« L’erreur stratégique de la Chine »
La pandémie a révélé les limites internes du régime chinois. Dans le combat pour le leadership mondial, ce sera peut-être l’Europe et les valeurs humanistes qui l’emporteront, affirment, dans une tribune au « Monde », les experts en géopolitique Walter Lohman et Valérie Niquet.
Tribune.
La fin de l’Occident et de son modèle libéral semblait une évidence dominant les débats sur l’avenir du système planétaire. En dépit de son ralentissement, la croissance chinoise demeurait forte, masquant les lacunes du régime, dont des inégalités abyssales entre les privilégiés, souvent membres du Parti communiste (PCC) au pouvoir, et les laissés-pour-compte.
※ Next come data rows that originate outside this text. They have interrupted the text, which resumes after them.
-- ==== Sys2Proof/Machine/Receiver.lean ====
section
/-!
DEFINITION. Family 0x4 and the hit channels: thresholds, enables, capture modes, lanes, dead time, the XC01
queues, code-density calibration, event inputs and frequency measurement (01 R27 to R30; 06 R144 to R177).
-/
namespace Sys2Proof.Machine

/-! Configuration. -/

/-- First channel and count of a channel range (R145, R146). -/
def chanRange (d : List Byte) : Check :=
  firstFail [need (decide (field d 0 2 ≤ 511)) BAD_PARAM 16,
    need (decide (1 ≤ field d 2 2) && decide (field d 0 2 + field d 2 2 ≤ 512)) BAD_PARAM 18]

/-- A threshold code pair of one channel (R145). -/
def codesOk (lower upper : Nat) : Bool :=
  decide (lower ≤ 1023) && decide (upper ≤ 1023) && (upper == 0 || decide (lower < upper))

/-- Threshold codes written for a channel: the change is pending until t_u (R148). -/
def State.setThreshold (s : State) (c lower upper : Nat) : State :=
  (s.setRegN (HCH_THRESH c) (upper * 65536 + lower)).setChan c fun x =>
    { x with pending := some (s.time, s.seq.next) }

def threshSetOp : OpSpec :=
  { opcode := 0x40, lengthOk := fun d => decide (4 ≤ d.length) && d.length == 4 + 4 * field d 2 2
    check := fun _ d => firstFail (chanRange d :: (List.range (field d 2 2)).flatMap fun i =>
      let l := field d (4 + 4 * i) 2
      let u := field d (6 + 4 * i) 2
      [need (decide (l ≤ 1023)) BAD_PARAM (20 + 4 * i), need (codesOk (min l 1023) u) BAD_PARAM (22 + 4 * i)])
    act := fun s _ p =>
      let d := p.payload
      { st := (List.range (field d 2 2)).foldl (fun t i =>
          t.setThreshold (field d 0 2 + i) (field d (4 + 4 * i) 2) (field d (6 + 4 * i) 2)) s } }

/-- THRESH_SET (R145, R148). -/
def execThreshSet (o : Origin) (r : Request) (s : State) : Res := .next (s.serve threshSetOp o r)

def chanEnableOp : OpSpec :=
  { opcode := 0x41, lengthOk := exactly 64
    act := fun s _ p =>
      { st := (List.range 512).foldl (fun t c =>
          t.setFld (HCH_CFG c) 0 0 (b2n (bit (field p.payload (c / 8) 1) (c % 8)))) s } }

/-- CHAN_ENABLE (R146). -/
def execChanEnable (o : Origin) (r : Request) (s : State) : Res := .next (s.serve chanEnableOp o r)

def captureModeOp : OpSpec :=
  { opcode := 0x42, lengthOk := exactly 8
    check := fun _ d => firstFail [chanRange d, need (decide (field d 4 1 ≤ 1)) BAD_PARAM 20,
      need (within (field d 5 1) 1 8) BAD_PARAM 21]
    act := fun s _ p =>
      let d := p.payload
      let s' := (List.range (field d 2 2)).foldl (fun t i =>
        let c := field d 0 2 + i
        (t.setFld (HCH_CFG c) 1 1 (field d 4 1)).setFld (HCH_CFG c) 11 8 (field d 5 1)) s
      { st := s' } }

/-- CAPTURE_MODE (R146). -/
def execCaptureMode (o : Origin) (r : Request) (s : State) : Res := .next (s.serve captureModeOp o r)

def eventInputOp : OpSpec :=
  { opcode := 0x43, lengthOk := exactly 4
    check := fun _ d => firstFail [need (decide (field d 0 1 ≤ 7)) BAD_PARAM 16,
      need (decide (field d 1 1 ≤ 3)) BAD_PARAM 17]
    act := fun s _ p => { st := s.setFld (HCH_EV_CFG (field p.payload 0 1)) 1 0 (field p.payload 1 1) } }

/-- EVENT_INPUT (R170). -/
def execEventInput (o : Origin) (r : Request) (s : State) : Res := .next (s.serve eventInputOp o r)

/-! Lanes (R149, R150). -/

/-- The 59-bit stamp value on unwrapped ticks. -/
def HitStamp.value (x : HitStamp) : Nat := 2048 * x.tick + 64 * x.tap + x.res

/-- The channel that a TDC serves, if any. -/
def State.tdcChan (s : State) (t : Nat) : Option Nat :=
  (List.range 512).find? fun c => (s.chan c).tdc == t

/-- A stamp of a TDC is lost to a full buffer or queue (01 R30, 06 R150). -/
def State.dropStamp (s : State) (t tick : Nat) : State :=
  let s := s.bump (TDC_DROP t)
  match s.tdcChan t with
  | some c => s.setChan c fun x => { x with losses := tick :: x.losses }
  | none => s

/-- Moves one stamp from the lane buffers into the XC01 queue, if one stands there and its turn has come:
the smaller value first, lane L first on a tie, one stamp per 2 ticks (R150). -/
def State.mergeOne (s : State) (t now : Nat) : State :=
  let x := s.tdc t
  let pick : Option (Bool × HitStamp) := match x.lower.buffer.head?, x.upper.buffer.head? with
    | some a, some b => if b.value < a.value then some (true, b) else some (false, a)
    | some a, none => some (false, a)
    | none, some b => some (true, b)
    | none, none => none
  match pick with
  | none => s
  | some (up, h) =>
    let at_ := max x.mergeAt h.tick
    if now < at_ then s
    else
      let s := (s.setLane t up fun l => { l with buffer := l.buffer.drop 1 }).setTdc t fun y =>
        { y with mergeAt := at_ + 2 }
      if 64 ≤ x.queue.length then s.dropStamp t h.tick
      else s.setTdc t fun y => { y with queue := y.queue ++ [h] }

/-- Merges what can be merged by a tick: the two buffers hold at most 8 stamps. -/
def State.merge (s : State) (t now : Nat) : State :=
  (List.range 8).foldl (fun s _ => s.mergeOne t now) s

/-- The edges of EDGES that a kind of edge needs: none for L rising (R147). -/
def edgeIn (edges : Nat) (upper rising : Bool) : Bool :=
  match upper, rising with
  | false, true => true
  | false, false => bit edges 0
  | true, true => bit edges 1
  | true, false => bit edges 2

/-- The edges that a channel stamps (R147). -/
def State.edgeEnabled (s : State) (c : Nat) (upper rising : Bool) : Bool :=
  edgeIn (s.fld (HCH_CFG c) 19 17) upper rising

/-- A span of 2 ticks from a stamp value on in which a channel was blind, for the exposure of the Plain (R158, 07 R184). -/
def State.noteBlind (s : State) (c value : Nat) : State :=
  s.setChan c fun x => { x with blinds := (value / 64, value / 64 + 64) :: x.blinds }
Le modèle chinois et ses « nouvelles routes de la soie » semblaient devoir s’imposer inéluctablement, jouant de capacités d’investissements en apparence illimitées.
Idéologiquement, la stratégie « America First » de Donald Trump, ses critiques contre les alliés les plus proches des Etats-Unis, de l’Europe à l’Asie, donnaient du crédit à ceux qui, plaçant sur le même plan les ingérences américaines et une menace chinoise en apparence très lointaine, ne voyaient dans la guerre commerciale avec Pékin que la manifestation d’une rivalité pour dominer le monde.
La crise du Covid-19 impose toutefois de remettre en cause cette analyse. Le basculement du monde vers l’Asie, avec la Chine au centre, n’aura pas lieu.
Cette pandémie apparue en République populaire de Chine pour des raisons liées à la nature même du système a révélé les limites internes du régime, incompatibles avec son statut de deuxième puissance mondiale. La corruption, l’absence de transparence et de système légal sont rendues plus délétères encore par la place ultra-dominante que la Chine a prise dans les échanges mondiaux.
Mais la pandémie a aussi révélé les faiblesses externes d’un système totalement focalisé sur l’objectif étroit de maintien au pouvoir du PCC par n’importe quel moyen, dont le repli idéologique et l’hypernationalisme.
Alors que la crise faisait rage, on a vu Pékin se lancer dans une course aventuriste aux provocations les plus contre-productives, de la frontière indienne à la mer de Chine, de Hongkong au Xinjiang. Les « loups combattants » de la diplomatie chinoise ont multiplié les déclarations agressives, ruinant l’image positive de la Chine auprès de ses plus fidèles soutiens. L’Union européenne, pourtant traditionnellement prudente, a multiplié les déclarations de méfiance à l’égard d’un régime au comportement incompréhensible.